Просыпаюсь, но крик всё еще звучит в моих ушах. Я всё еще там, во сне, в той реальности. Проходит несколько дней, но я по-прежнему придавлена пережитым во сне.

История эта случилась в августе 91-го. Как раз во время путча. И мне по работе надо – никуда не денешься – ехать на симпозиум, который как раз был посвящен снам. Так и назывался – «Сновидения в России». И вот на этом симпозиуме давал мастер-класс американский коллега, у которого на Бродвее был Театр снов. Для демонстрации метода был нужен доброволец. А тут я – с не отпускающим меня сновидением. Мы театрализовали мой сон, но к вечеру мне стало как-то совсем плохо. Еле-еле дождавшись утра, ни с кем не попрощавшись, я уехала в Москву первой же электричкой.

Дома никого не было. Лето – дочь гостит у бабушки, муж в командировке. Сутки прошли в каком-то помрачении ума. Я металась на постели, не находя себе места. Душа болела физически, как будто в груди была рана, огромная, как котлован, какой остается, когда из земли с корнем вырвано дерево. Время тянулось мучительно…

Но вдруг – осознание всегда происходит вдруг – я поймала себя на мысли, что такое со мной уже было однажды. Я также лежала лицом к стене, не желая никого видеть, сцепив зубы, сквозь которые иногда помимо моей воли прорывался стон. И было это четырнадцать лет назад! Да-да, именно так я чувствовала себя после развода.

В суде и по дороге домой я не плакала, держалась «достойно». Взяла себя в руки – так это называется. Крепко взяла, зажав все чувства внутри так, что казалась сама себе мраморной статуей. И вот в августе 91-го я вдруг, неожиданно для себя, оказалась в том же болезненном состоянии, в котором была при разводе. Оказывается, мои чувства никуда не делись и все эти годы хранились под спудом, а сон, а главное театрализация сна, снова их всколыхнули. Почему? По принципу подобия.

Двойственность чувств и отношения к происходящему, которая была во мне при разводе, подобна моей двойственности во сне. Я убила мужчину во сне не случайно. Это был реальный человек из моей прошлой жизни, с которым я – следуя голосу разума – решила расстаться и рассталась, продолжая испытывать к нему сильные чувства. Устранила его из своей жизни, что по смыслу равносильно убийству.

Но что не давало мне выбраться из накатившего на меня морока? Крик. Крик, который не вырвался из моей груди, когда я по живому резала свою любовь. «Не-е-е-т!!! – должна была кричать я. – Я не хочу этого!» Но я молчала. Потому что не позволяла себе выразить то, чего требовала одна половина моей души наперекор другой – рассудочной, которая говорила мне: «Ты всё делаешь правильно!» Так вот где отгадка! Кричи, кричи, моя душа! Сделай сейчас то, что не позволила себе тогда. И вот, наконец, слезы – долгожданные – потоком из глаз, как весенний ливень после грозы. Душа, умытая этим ливнем, умиротворилась…

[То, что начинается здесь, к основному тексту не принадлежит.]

-- ==== Sys2Proof/Laws/Binary32.lean ====
section
/-! SUPPORT. Laws of the binary32 primitives (00_scope.md R14) and of the resampler's range test
(43_image.md R213). -/

namespace Sys2Proof.Machine

theorem packF32_fields (sign : Bool) (e f : Nat) (he : e < 2 ^ 8) (hf : f < 2 ^ 23) :
    (packF32 sign e f).getLsbD 31 = sign ∧ ((packF32 sign e f).extractLsb' 23 8).toNat = e ∧
    ((packF32 sign e f).extractLsb' 0 23).toNat = f := by
  have h1 : (packF32 sign e f).extractLsb' 23 8 = BitVec.ofNat 8 e := by
    apply BitVec.eq_of_getLsbD_eq; intro i hi
    simp only [packF32, BitVec.getLsbD_extractLsb', BitVec.getLsbD_append]
    simp [show 23 + i < 31 by omega, hi]
  have h2 : (packF32 sign e f).extractLsb' 0 23 = BitVec.ofNat 23 f := by
    apply BitVec.eq_of_getLsbD_eq; intro i hi
    simp only [packF32, BitVec.getLsbD_extractLsb', BitVec.getLsbD_append]
    simp [show i < 31 by omega, hi]
  refine ⟨?_, ?_, ?_⟩
  · simp only [packF32, BitVec.getLsbD_append]; simp
  · rw [h1, BitVec.toNat_ofNat, Nat.mod_eq_of_lt he]
  · rw [h2, BitVec.toNat_ofNat, Nat.mod_eq_of_lt hf]

/-- A canonical finite value is the value of its pattern. -/
theorem f32_bits_fin (s : Bool) (m k : Nat) (hm : m < 2 ^ 24) (hk : k ≤ 253) (hn : k = 0 ∨ 2 ^ 23 ≤ m) :
    f32 (bits (.fin s m k)) = .fin s m k := by
  unfold bits
  by_cases h : m < 2 ^ 23
  · obtain rfl : k = 0 := by omega
    obtain ⟨h1, h2, h3⟩ := packF32_fields s 0 m (by norm_num) h
    simp only [if_pos h, f32, h1, h2, h3]; simp
  · obtain ⟨h1, h2, h3⟩ := packF32_fields s (k + 1) (m - 2 ^ 23) (by omega) (by omega)
    simp only [if_neg h, f32, h1, h2, h3]
    rw [if_neg (by omega), if_neg (by omega), show 2 ^ 23 + (m - 2 ^ 23) = m by omega, Nat.add_sub_cancel]

/-- An infinity is the value of its pattern. -/
theorem f32_bits_inf (s : Bool) : f32 (bits (.inf s)) = .inf s := by
  obtain ⟨h1, h2, h3⟩ := packF32_fields s 255 0 (by norm_num) (by norm_num)
  simp only [bits, f32, h1, h2, h3]; simp

/-- A NaN's pattern has it as its value. -/
theorem f32_of_nanPattern (w : Word) (h : nanPattern w = true) : f32 w = .nan w := by
  unfold nanPattern at h
  simp only [Bool.and_eq_true, beq_iff_eq, bne_iff_ne] at h
  simp only [f32, if_pos h.1, if_neg h.2]

/-- The value of a pattern is canonical. -/
theorem f32_fin (w : Word) (s : Bool) (m k : Nat) (h : f32 w = .fin s m k) :
    m < 2 ^ 24 ∧ k ≤ 253 ∧ (k = 0 ∨ 2 ^ 23 ≤ m) := by
  unfold f32 at h
  dsimp only at h
  have h1 := (w.extractLsb' 23 8).isLt
  have h2 := (w.extractLsb' 0 23).isLt
  split at h
  · split at h <;> cases h
  · split at h <;> cases h
    · exact ⟨by omega, by omega, .inl rfl⟩
    · exact ⟨by omega, by omega, .inr (by omega)⟩

/-- `divNearestEven` takes the quotient when the remainder is below half, or ties on an even quotient, and the
next integer otherwise. -/
theorem divNearestEven_cases (n d : Nat) (hd : 0 < d) : ∃ a r, n = a * d + r ∧ r < d ∧
    ((divNearestEven n d = a ∧ (2 * r < d ∨ (2 * r = d ∧ a % 2 = 0))) ∨
     (divNearestEven n d = a + 1 ∧ (d < 2 * r ∨ (2 * r = d ∧ a % 2 = 1)))) := by
  refine ⟨n / d, n % d, by rw [Nat.mul_comm]; exact (Nat.div_add_mod n d).symm, Nat.mod_lt n hd, ?_⟩
  unfold divNearestEven
  dsimp only
  split
  · exact .inl ⟨rfl, .inl ‹_›⟩
  · split
    · exact .inr ⟨rfl, .inl ‹_›⟩
    · split
      · exact .inl ⟨rfl, .inr ⟨by omega, ‹_›⟩⟩
      · exact .inr ⟨rfl, .inr ⟨by omega, by omega⟩⟩

/-- `divNearestEven` gives the nearest integer, of two equally near ones the even one. -/
theorem divNearestEven_nearest (n d t : Nat) (hd : 0 < d) :
    let near := ((divNearestEven n d * d : Nat) - n : Int).natAbs
    let other := ((t * d : Nat) - n : Int).natAbs
    near ≤ other ∧ (near = other → divNearestEven n d = t ∨ divNearestEven n d % 2 = 0) := by
  obtain ⟨a, r, hn, hr, hq⟩ := divNearestEven_cases n d hd
  generalize divNearestEven n d = q at hq ⊢
  dsimp only
  have hsucc : (a + 1) * d = a * d + d := by ring
  have hq' : q * d = a * d ∧ q = a ∨ q * d = a * d + d ∧ q = a + 1 := by
    rcases hq with ⟨rfl, _⟩ | ⟨rfl, _⟩
    · exact .inl ⟨rfl, rfl⟩
    · exact .inr ⟨hsucc, rfl⟩
  rcases lt_trichotomy t a with ht | rfl | ht
  · have : (t + 1) * d ≤ a * d := Nat.mul_le_mul_right d ht
    rw [show (t + 1) * d = t * d + d by ring] at this
    omega
  · omega
  · have : (a + 1) * d ≤ t * d := Nat.mul_le_mul_right d ht
    by_cases h1 : t = a + 1
    · subst h1; omega
    · have : (a + 2) * d ≤ t * d := Nat.mul_le_mul_right d (by omega)
      rw [show (a + 2) * d = a * d + d + d by ring] at this
      omega

/-- What `roundNearest` can do (00_scope.md R14): its result is the value of a pattern, and it is the exact
quotient rounded to nearest, ties to even. -/
theorem roundNearest_spec (sign : Bool) (n d : Nat) (hd : 0 < d) :
    (∃ w, roundNearest sign n d = f32 w) ∧ RoundsTo sign n d (roundNearest sign n d) := by
  obtain ⟨k, hk⟩ : ∃ k, k = Nat.log2 (n / d) - 23 := ⟨_, rfl⟩
  have hpow : ∀ a b : Nat, 2 ^ (a + b) * d = 2 ^ a * (d * 2 ^ b) := fun a b => by rw [pow_add]; ring
  have hDpos : 0 < d * 2 ^ k := by positivity
  have hlt : n < 2 ^ 24 * (d * 2 ^ k) := by
    have h1 : n / d < 2 ^ (24 + k) :=
      lt_of_lt_of_le Nat.lt_log2_self (Nat.pow_le_pow_right (by norm_num) (by omega))
    rwa [Nat.div_lt_iff_lt_mul hd, hpow] at h1
  have hge : k ≠ 0 → 2 ^ 23 * (d * 2 ^ k) ≤ n := by
    intro h0
    have hne : n / d ≠ 0 := by intro h; rw [h] at hk; simp at hk; exact h0 hk
    have h1 : 2 ^ (23 + k) ≤ n / d := by
      rw [show 23 + k = Nat.log2 (n / d) by omega]; exact Nat.log2_self_le hne
    rwa [Nat.le_div_iff_mul_le hd, hpow] at h1
  obtain ⟨q, hq⟩ : ∃ q, q = divNearestEven n (d * 2 ^ k) := ⟨_, rfl⟩
  have hnear := fun t => divNearestEven_nearest n (d * 2 ^ k) t hDpos
  obtain ⟨a, r, hn, hr, hcases⟩ := divNearestEven_cases n (d * 2 ^ k) hDpos
  rw [← hq] at hcases
  simp only [← hq] at hnear
  have ha : a < 2 ^ 24 := Nat.lt_of_mul_lt_mul_right (a := d * 2 ^ k) (by omega)
  have hq24 : q ≤ 2 ^ 24 := by omega
  have hq23 : k ≠ 0 → 2 ^ 23 ≤ q := by
    intro h0
    have h1 := hge h0
    have : 2 ^ 23 ≤ a := by
      have : 2 ^ 23 * (d * 2 ^ k) < (a + 1) * (d * 2 ^ k) := by
        rw [show (a + 1) * (d * 2 ^ k) = a * (d * 2 ^ k) + d * 2 ^ k by ring]; omega
      have := Nat.lt_of_mul_lt_mul_right this
      omega
    omega
  have hres : roundNearest sign n d =
      if q < 2 ^ 24 then (if k ≤ 253 then .fin sign q k else .inf sign)
      else if k + 1 ≤ 253 then .fin sign (2 ^ 23) (k + 1) else .inf sign := by
    rw [hq, hk]; rfl
  -- the finite case: the result is `q` units of `2^k`, canonical
  have hfin : (q < 2 ^ 24 ∧ k ≤ 253) ∨ (q = 2 ^ 24 ∧ k + 1 ≤ 253) → ∃ m j,
      roundNearest sign n d = .fin sign m j ∧ m < 2 ^ 24 ∧ j ≤ 253 ∧ (j = 0 ∨ 2 ^ 23 ≤ m) ∧
      m * 2 ^ j = q * 2 ^ k ∧ (q % 2 = 0 → m % 2 = 0) := by
    rintro (⟨h1, h2⟩ | ⟨h1, h2⟩)
    · exact ⟨q, k, by rw [hres, if_pos h1, if_pos h2], h1, h2,
        (Nat.eq_zero_or_pos k).imp_right fun h => hq23 (by omega), rfl, id⟩
    · refine ⟨2 ^ 23, k + 1, by rw [hres, if_neg (by omega), if_pos h2], by norm_num, h2,
        .inr (le_refl _), ?_, fun _ => by norm_num⟩
      rw [h1, pow_succ]; ring
  have hinf : ¬ ((q < 2 ^ 24 ∧ k ≤ 253) ∨ (q = 2 ^ 24 ∧ k + 1 ≤ 253)) →
      roundNearest sign n d = .inf sign := by
    intro h
    rw [hres]
    split
    · rw [if_neg (by omega)]
    · rw [if_neg (by omega)]
  -- where infinity begins
  have hover : n < (2 ^ 25 - 1) * 2 ^ 252 * d ↔
      (q < 2 ^ 24 ∧ k ≤ 253) ∨ (q = 2 ^ 24 ∧ k + 1 ≤ 253) := by
    have hmono : ∀ b c : Nat, b ≤ c → d * 2 ^ b ≤ d * 2 ^ c := fun b c h =>
      Nat.mul_le_mul_left d (Nat.pow_le_pow_right (by norm_num) h)
    have h252 : d * 2 ^ 253 = 2 * (d * 2 ^ 252) := by rw [pow_succ]; ring
    have h253 : d * 2 ^ 254 = 2 * (d * 2 ^ 253) := by rw [pow_succ]; ring
    rw [show (2 ^ 25 - 1) * 2 ^ 252 * d = (2 ^ 25 - 1) * (d * 2 ^ 252) by
      rw [Nat.mul_assoc, Nat.mul_comm (2 ^ 252)]]
    obtain ⟨X, hX⟩ : ∃ X, X = d * 2 ^ 252 := ⟨_, rfl⟩
    rw [← hX] at h252 ⊢
    rcases (by omega : k ≤ 252 ∨ k = 253 ∨ 254 ≤ k) with h | h | h
    · have := hmono k 252 h
      constructor
      · intro _; omega
      · intro _; omega
    · subst h
      rw [h252] at hcases hn hr hlt
      constructor
      · intro hl
        left
        refine ⟨?_, le_refl _⟩
        by_contra h24
        have : a + 1 = 2 ^ 24 := by omega
        have ha' : a = 2 ^ 24 - 1 := by omega
        subst ha'
        omega
      · rintro (⟨h24, _⟩ | ⟨_, h24⟩)
        · by_contra hl
          have ha' : a = 2 ^ 24 - 1 := by
            have : (2 ^ 24 - 1) * (2 * X) < (a + 1) * (2 * X) := by
              rw [show (a + 1) * (2 * X) = a * (2 * X) + 2 * X by ring]; omega
            have := Nat.lt_of_mul_lt_mul_right this
            omega
          subst ha'
          omega
        · omega
    · have h1 := hmono 254 k h
      have h2 := hge (by omega)
      constructor
      · intro hl; exfalso; omega
      · rintro (⟨_, h3⟩ | ⟨_, h3⟩) <;> omega
  refine ⟨?_, fun hl => ?_, fun hl => hinf fun h => absurd (hover.2 h) (by omega)⟩
  · by_cases h : (q < 2 ^ 24 ∧ k ≤ 253) ∨ (q = 2 ^ 24 ∧ k + 1 ≤ 253)
    · obtain ⟨m, j, h1, h2, h3, h4, _⟩ := hfin h
      exact ⟨_, h1.trans (f32_bits_fin sign m j h2 h3 h4).symm⟩
    · exact ⟨_, (hinf h).trans (f32_bits_inf sign).symm⟩
  · obtain ⟨m, j, h1, _, _, _, hval, heven⟩ := hfin (hover.1 hl)
    refine ⟨m, j, h1, fun w t m' k' hw => ?_⟩
    have hm' := (f32_fin w t m' k' hw).1
    dsimp only
    rw [hval, show q * 2 ^ k * d = q * (d * 2 ^ k) by ring]
    rcases Nat.lt_or_ge k' k with hlt' | hge'
    · -- a value of a smaller exponent lies below `2^23` units of `2^k`, which lies below `n / d`
      have hlow := hge (by omega)
      have hsm : m' * 2 ^ k' * d < 2 ^ 23 * (d * 2 ^ k) := by
        rw [← hpow]
        refine Nat.mul_lt_mul_of_pos_right ?_ hd
        calc m' * 2 ^ k' < 2 ^ 24 * 2 ^ k' := Nat.mul_lt_mul_of_pos_right hm' (by positivity)
          _ = 2 ^ (24 + k') := (pow_add 2 24 k').symm
          _ ≤ 2 ^ (23 + k) := Nat.pow_le_pow_right (by norm_num) (by omega)
      have h23 := (hnear (2 ^ 23)).1
      constructor
      · omega
      · intro he; exfalso; omega
    · obtain ⟨i, rfl⟩ := Nat.exists_eq_add_of_le hge'
      obtain ⟨h2, h3⟩ := hnear (m' * 2 ^ i)
      rw [show m' * 2 ^ (k + i) * d = m' * 2 ^ i * (d * 2 ^ k) by rw [pow_add]; ring]
      refine ⟨h2, fun he => ?_⟩
      rcases h3 he with h4 | h4
      · left; rw [h4, pow_add]; ring
      · exact .inr (heven h4)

Спустя многие годы я по-прежнему считаю, что правильно поступила, разведясь. Но чувства не всегда в ладу с головой. И чтобы они подружились, а не были врагами, и чувствам, и рассудку надо дать право голоса. Право выражать себя. Диктат рассудка также вреден, как и диктат чувств. Разум, а не рассудок – вот что необходимо человеку. Чем они отличаются? А вот чем. Разум – это когда чувства и рассудок ладят между собой, уравновешивают друг с друга. И ни одной нашей половине не приходится жертвовать собой.


М. К. Не всё здесь понятно, но очень уж личная тема, даже боязно уточнять и спрашивать. Поэтому лучше сами расскажите, о чем же эта история? О неизжитом чувстве вины перед «убитым», бывшим мужем?


Т. Б. Боязно спросить, почему мы развелись? Love story, закончившуюся разводом, в двух словах не расскажешь – может, напишу когда-нибудь об этом книжку. Шутка! Впрочем, история моя такая же банальная, как и тысячи других. И все подводные камни отношений, о которых мы говорим, известны мне не понаслышке. Рассказ же мой о том, что чувства, не выраженные нами в острых ситуациях (развод, потеря близких, насилие), годами могут держать нас «в плену». И могут вернуться в любой момент.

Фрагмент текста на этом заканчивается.